You might  call a few concrete cutting companies and see what they would charge, you might be surprised.  If not you can rent an SDS hammer drill and rent a core bit along with it.  The other option is to make a series of 1/4-1/2" holes about 1" apart then put a chisle bit in the SDS and break it all out.  Be careful though since old brick/block tends to blow out on the other side.  Hammer drilling will not make nice clean holes only a core bit will do that for you.


----------



## mrfjsf (Oct 14, 2010)

precaud said:
			
		

> I did what mrfjsf described, using a Ryobi hammer drill and Bosch bits. Here are pics, from start to thimble in.
> 
> If it's a chimney, you might consider putting a service entrance on the other side.



This is basically an exact replica of my install. If you have a big enought hammer drill, you will be fine. It took about 2 hrs to do, and that is only because we had a few clearance issues. Otherwise it would have took under an hour.


----------



## vvvv (Oct 14, 2010)

chisel the mortar instead of the brix?  start in the middle


----------



## oconnor (Oct 14, 2010)

mrfjsf said:
			
		

> When we installed my stove, we drilled a 3/8" hole about every inch around the perimeter of the hole to be made. Then took a large masonry chisel and hammer and hammered around the edges until the brick just crumbled away. It was pretty easy but we had a good size hammer drill.


.

This gets my vote, but I'd use a good grinder wheel to score the bricks as well.
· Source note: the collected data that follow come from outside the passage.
/-- Newt transmission commands (R255, R256, R257): dropped and counted while the path is busy, INVALID while EN is 0, LEN is out of 5 to
127 or the tile is not READY (log entry 62), COUNTER_ERROR once the frame counter is spent, else taken, by CSMA or at once, the secured one
with the counter; a backoff ends in a CCA outside a retune; a CCA that is clear and granted sends, any other backs off again up to its limit
and then posts CHANNEL_ACCESS, a refused grant counted; a sent frame that asks for an Ack awaits it for 864 µs, one that does not is done;
without an Ack it is tried again up to MAX_RETRIES outside DRAINING, else completes NO_ACK. -/
def Obligations.NewtTransmissionsComplete : Prop :=
  ∀ (by_ : Req) (tag : Tag) (energy : Int) (signal : Bool) (s : State),
    let res := Reg.NEWT.TX_RESULT
    let a := s.rd Reg.NEWT.TX_ARG0
    let len := fld a 25 16
    let on := s.rbit Reg.NEWT.NEWT_CTL 31 = true ∧ 5 ≤ len ∧ len ≤ 127 ∧ s.life 7 = .ready
    let taken := fun (sec : Bool) => ((s.pathBusy res 8 tag).modNewt fun x => { x with tx := some {
      psdu := s.newtPsdu ((List.range len).map fun k => s.rb (lm 7 ((fld a 15 0 + k) % 65536))) sec, tag := tag, pri := fld a 29 28,
      ant := fld a 31 30, power := max (-20) (min 10 (sval 8 (s.rf Reg.NEWT.TX_ARG1 7 0))) } } : State)
    (s.accepts by_ 7 = true →
      (s.pathFree res = false → exec (.newtTxCmd by_ tag) s = .next (s.sat Reg.NEWT.NEWT_CNT2 7 0 1)) ∧
      (s.pathFree res = true → ¬ on → exec (.newtTxCmd by_ tag) s = .next (s.newtPost tag 4 0 false)) ∧
      (s.pathFree res = true → on → bit a 27 = true → s.rd Reg.NEWT.NEWT_FC = 0xFFFFFFFF →
        exec (.newtTxCmd by_ tag) s = .next (s.newtPost tag 3 0 false)) ∧
      (s.pathFree res = true → on → bit a 27 = false →
        exec (.newtTxCmd by_ tag) s = .next (if bit a 26 then (taken false).newtCsma else (taken false).newtGo)) ∧
      (s.pathFree res = true → on → bit a 27 = true → s.rd Reg.NEWT.NEWT_FC ≠ 0xFFFFFFFF →
        let u := (taken true).wr Reg.NEWT.NEWT_FC (s.rd Reg.NEWT.NEWT_FC + 1)
        exec (.newtTxCmd by_ tag) s = .next (if bit a 26 then u.newtCsma else u.newtGo)) ∧
      exec (.newtTxAck by_ tag) s = .next (s.pathAck res 8 tag)) ∧
    (∀ t u, s.newt.tx = some t →
      (t.phase = .backoff u → u ≤ s.clock → s.newtRetuning = false →
        exec .newtBackoffExpire s = .next (s.modNewtTx fun t => { t with phase := .cca (s.clock + 64000) })) ∧
      (t.phase = .cca u → u ≤ s.clock → s.newtRetuning = false → s.live 7 = true →
        let s0 := s.wf Reg.NEWT.NEWT_STATUS 7 0 (ofInt 8 energy)
        let s1 := if s.newtGrant t.pri then s0 else s0.sat Reg.NEWT.NEWT_CNT1 15 8 1
        let clear := s.newtCca energy signal = false ∧ s.newt.rx = none ∧ s.newt.ack = none ∧ s.newt.ackEnd ≤ s.clock ∧
          s.newtGrant t.pri = true
        (clear → exec (.newtCcaEnd energy signal) s = .next (s0.newtSend t 96000)) ∧
        (¬ clear → exec (.newtCcaEnd energy signal) s = .next (
          if min 5 (s.rf Reg.NEWT.NEWT_CSMA 15 12) < t.nb + 1 then (s1.newtPost t.tag 1 t.attempts false).newtRetune
          else s1.newtBackoff (t.nb + 1) (min (t.be + 1) s.newtBe.1)))) ∧
      (t.phase = .sending u → u ≤ s.clock →
        let s1 := (s.wr Reg.NEWT.COEX_STATUS 0).wr Reg.NEWT.TX_TIME (wd (s.ns - (t.psdu.length + 1) * 32000))
        ((t.psdu.headD 0).toNat / 32 % 2 = 1 → exec .newtTxEnd s =
          .next (s1.modNewtTx fun t => { t with attempts := t.attempts + 1, phase := .await (s.clock + 432000) }).newtListen) ∧
        ((t.psdu.headD 0).toNat / 32 % 2 = 0 →
          exec .newtTxEnd s = .next (s1.newtPost t.tag 0 (t.attempts + 1) false).newtListen.newtRetune)) ∧
      (t.phase = .await u → u ≤ s.clock → (∀ v b, s.newt.rx = some (v, b) → u < v) → exec .newtAckTimeout s = .next (
        if t.attempts ≤ s.rf Reg.NEWT.NEWT_CSMA 18 16 ∧ s.life 7 ≠ .draining then s.newtCsma.newtRetune
        else (s.newtPost t.tag 2 t.attempts false).newtRetune)))
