/-! Mac. -/

@[simp] theorem State.latchTa_keeps {z0 s : State} (hz : Keeps z0 s) (r a : Nat) :
    Keeps z0 (State.latchTa s r a) := by simp +contextual (maxDischargeDepth := 99) [State.latchTa, hz]
@[simp] theorem State.rxFilter_keeps {z0 s : State} (hz : Keeps z0 s) (r : Nat) (m : RxMpdu) :
    Keeps z0 (State.rxFilter s r m).1 := by simp only [State.rxFilter]; (repeat' split) <;> simp +contextual (maxDischargeDepth := 99) [hz]
@[simp] theorem State.navUpdate_keeps {z0 s : State} (hz : Keeps z0 s) (r : Nat) (m : RxMpdu) :
    Keeps z0 (State.navUpdate s r m) := by simp +contextual (maxDischargeDepth := 99) [State.navUpdate, hz]
@[simp] theorem State.replayOk_keeps {z0 s : State} (hz : Keeps z0 s) (k : Option (Nat × Nat)) (cls : Nat) :
    Keeps z0 (State.replayOk s k cls).1 := by unfold State.replayOk; (repeat' split) <;> simp +contextual (maxDischargeDepth := 99) [hz]
@[simp] theorem State.rxRelease_keeps {z0 s : State} (hz : Keeps z0 s) (scid tid : Nat) (h : HeldMpdu) :
    Keeps z0 (State.rxRelease s scid tid h) := by simp +contextual (maxDischargeDepth := 99) [State.rxRelease, hz]
@[simp] theorem State.rxRun_keeps {z0 s : State} (hz : Keeps z0 s) (q : Nat) (l : List HeldMpdu) :
    Keeps z0 (s.rxRun q l) := by
  induction l generalizing s with
  | nil => simp +contextual (maxDischargeDepth := 99) [*, State.rxRun]
  | cons h l ih => simp only [State.rxRun]; split <;> simp +contextual (maxDischargeDepth := 99) [*, ih]
@[simp] theorem State.rxMove_keeps {z0 s : State} (hz : Keeps z0 s) (q a : Nat) :
    Keeps z0 (s.rxMove q a) := by
  unfold State.rxMove
  extract_lets b old dist before after go holes
  have h : Keeps z0 go.1 := by
    simp only [go]
    apply Keeps.foldl_fst hz
    intro a d h; simp +contextual (maxDischargeDepth := 99) [h]
  simp +contextual (maxDischargeDepth := 99) [*, h]
@[simp] theorem State.rxReorder_keeps {z0 s : State} (hz : Keeps z0 s) (q : Nat) (h : HeldMpdu) :
    Keeps z0 (State.rxReorder s q h) := by simp only [State.rxReorder]; (repeat' split) <;> simp +contextual (maxDischargeDepth := 99) [hz]
@[simp] theorem State.mrxPush_keeps {z0 s : State} (hz : Keeps z0 s) (r slot : Nat) (scid : Option Nat) (other : Bool) (desc seq : Nat) :
    Keeps z0 (State.mrxPush s r slot scid other desc seq) := by simp +contextual (maxDischargeDepth := 99) [State.mrxPush, hz]
@[simp] theorem State.decrypt_keeps {z0 s : State} (hz : Keeps z0 s) (r : Nat) (m : RxMpdu) (slot : Nat) (scid : Option Nat) :
    Keeps z0 (State.decrypt s r m slot scid).1 := by unfold State.decrypt; (repeat' split) <;> simp +contextual (maxDischargeDepth := 99) [hz]
@[simp] theorem State.respond_keeps {z0 s : State} (hz : Keeps z0 s) (r : Nat) (k : RespKind) :
    Keeps z0 (State.respond s r k) := by simp +contextual (maxDischargeDepth := 99) [State.respond, hz]
@[simp] theorem State.mpduOutcomes_keeps {z0 s : State} (hz : Keeps z0 s) (r : Nat) (c : TxCmd) (mine : FlightMpdu → Bool) (good : Nat → Bool) :
    Keeps z0 ((s.mpduOutcomes r c mine good).1) := by
  unfold State.mpduOutcomes
  apply Keeps.foldl_fst hz
  intro a m h
  dsimp only
  (repeat' split) <;> simp +contextual (maxDischargeDepth := 99) [*]
@[simp] theorem State.ctsArrived_keeps {z0 s : State} (hz : Keeps z0 s) (r : Nat) :
    Keeps z0 (State.ctsArrived s r) := by unfold State.ctsArrived; (repeat' split) <;> simp +contextual (maxDischargeDepth := 99) [hz]
@[simp] theorem State.ackArrived_keeps {z0 s : State} (hz : Keeps z0 s) (r : Nat) :
    Keeps z0 (State.ackArrived s r) := by unfold State.ackArrived; split <;> simp +contextual (maxDischargeDepth := 99) [hz]
@[simp] theorem State.baArrived_keeps {z0 s : State} (hz : Keeps z0 s) (r scid tid ssn : Nat) (bits : List Bool) :
    Keeps z0 (State.baArrived s r scid tid ssn bits) := by unfold State.baArrived; (repeat' split) <;> simp +contextual (maxDischargeDepth := 99) [hz]
@[simp] theorem State.fromStation_keeps {z0 s : State} (hz : Keeps z0 s) (r scid : Nat) (m : RxMpdu) :
    Keeps z0 (State.fromStation s r scid m) := by unfold State.fromStation; (repeat' split) <;> simp +contextual (maxDischargeDepth := 99) [hz]
@[simp] theorem State.psPoll_keeps {z0 s : State} (hz : Keeps z0 s) (r slot aid : Nat) :
    Keeps z0 (State.psPoll s r slot aid) := by unfold State.psPoll; split <;> simp +contextual (maxDischargeDepth := 99) [hz]
@[simp] theorem State.mpduStore_keeps {z0 s : State} (hz : Keeps z0 s) (r : Nat) (m : RxMpdu) :
    Keeps z0 (State.mpduStore s r m).1 := by simp +contextual (maxDischargeDepth := 99) [State.mpduStore, hz]
@[simp] theorem State.toRing_keeps {z0 s : State} (hz : Keeps z0 s) (r : Nat) (m : RxMpdu) (slot : Nat) (scid : Option Nat) (other : Bool) :
    Keeps z0 (State.toRing s r m slot scid other) := by simp only [State.toRing]; (repeat' split) <;> simp +contextual (maxDischargeDepth := 99) [hz]
@[simp] theorem State.rxData_keeps {z0 s : State} (hz : Keeps z0 s) (r : Nat) (m : RxMpdu) (slot : Nat) (scid : Option Nat) (tid seq policy : Nat) :
    Keeps z0 (State.rxData s r m slot scid tid seq policy) := by simp only [State.rxData]; (repeat' split) <;> simp +contextual (maxDischargeDepth := 99) [hz]
@[simp] theorem State.rxTaken_keeps {z0 s : State} (hz : Keeps z0 s) (r : Nat) (m : RxMpdu) (slot : Nat) (scid : Option Nat) (other : Bool) :
    Keeps z0 (State.rxTaken s r m slot scid other) := by unfold State.rxTaken; (repeat' split) <;> simp +contextual (maxDischargeDepth := 99) [hz]
@[simp] theorem State.slotStep_keeps {z0 s : State} (hz : Keeps z0 s) (r j ac : Nat) :
    Keeps z0 (State.slotStep s r j ac) := by simp +contextual (maxDischargeDepth := 99) [State.slotStep, hz]
@[simp] theorem State.aidCmd_keeps {z0 s : State} (hz : Keeps z0 s) (by_ : Req) (f : State → State) (hf : ∀ z t, Keeps z t → Keeps z (f t)) :
    Keeps z0 (State.aidCmd s by_ f) := by unfold State.aidCmd; (repeat' split) <;> simp +contextual (maxDischargeDepth := 99) [*]
@[simp] theorem State.aidPost_keeps {z0 s : State} (hz : Keeps z0 s) (tag : Tag) (code g scid : Nat) :
    Keeps z0 (State.aidPost s tag code g scid) := by simp +contextual (maxDischargeDepth := 99) [State.aidPost, hz]
@[simp] theorem State.keyCmd_keeps {z0 s : State} (hz : Keeps z0 s) (by_ : Req) (f : State → State) (hf : ∀ z t, Keeps z t → Keeps z (f t)) :
    Keeps z0 (State.keyCmd s by_ f) := by unfold State.keyCmd; (repeat' split) <;> simp +contextual (maxDischargeDepth := 99) [*]
@[simp] theorem State.keyPost_keeps {z0 s : State} (hz : Keeps z0 s) (tag : Tag) (code : Nat) :
    Keeps z0 (State.keyPost s tag code) := by simp +contextual (maxDischargeDepth := 99) [State.keyPost, hz]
If you get stuck, PM me and I could come take a look - I'm just down the road in Kentville.


----------



## Northeaster1 (Oct 14, 2010)

Well, the hole is now done.  Made good progress with a bit thicker masonary ginding wheel, until my dewalt grinder died.  I don't think it liked turning a 7" wheel, since it is only a 4 1/2" grinder.
It had lots of hours on it from welding up a couple of trailers, but woulod have likely lasted had I not abused it..

Continued progress with cold chisel, and then a sledge hammer, once I had a decent slot exposed.  Went quite easily one I had one bric koutm, then another.. as thye were then not supported on all sides.

Thanks for all of the advice!  Will be installing the liner (insulated) on the weekend, if the weather cooperates.  Still have roof jacks on the roof, as we just rehingled the 13/12 pitch roof last weekend.
That should make it easier to work up there.


----------



## precaud (Oct 15, 2010)

Glad you got it licked. Brick and masonry is stubborn stuff.


----------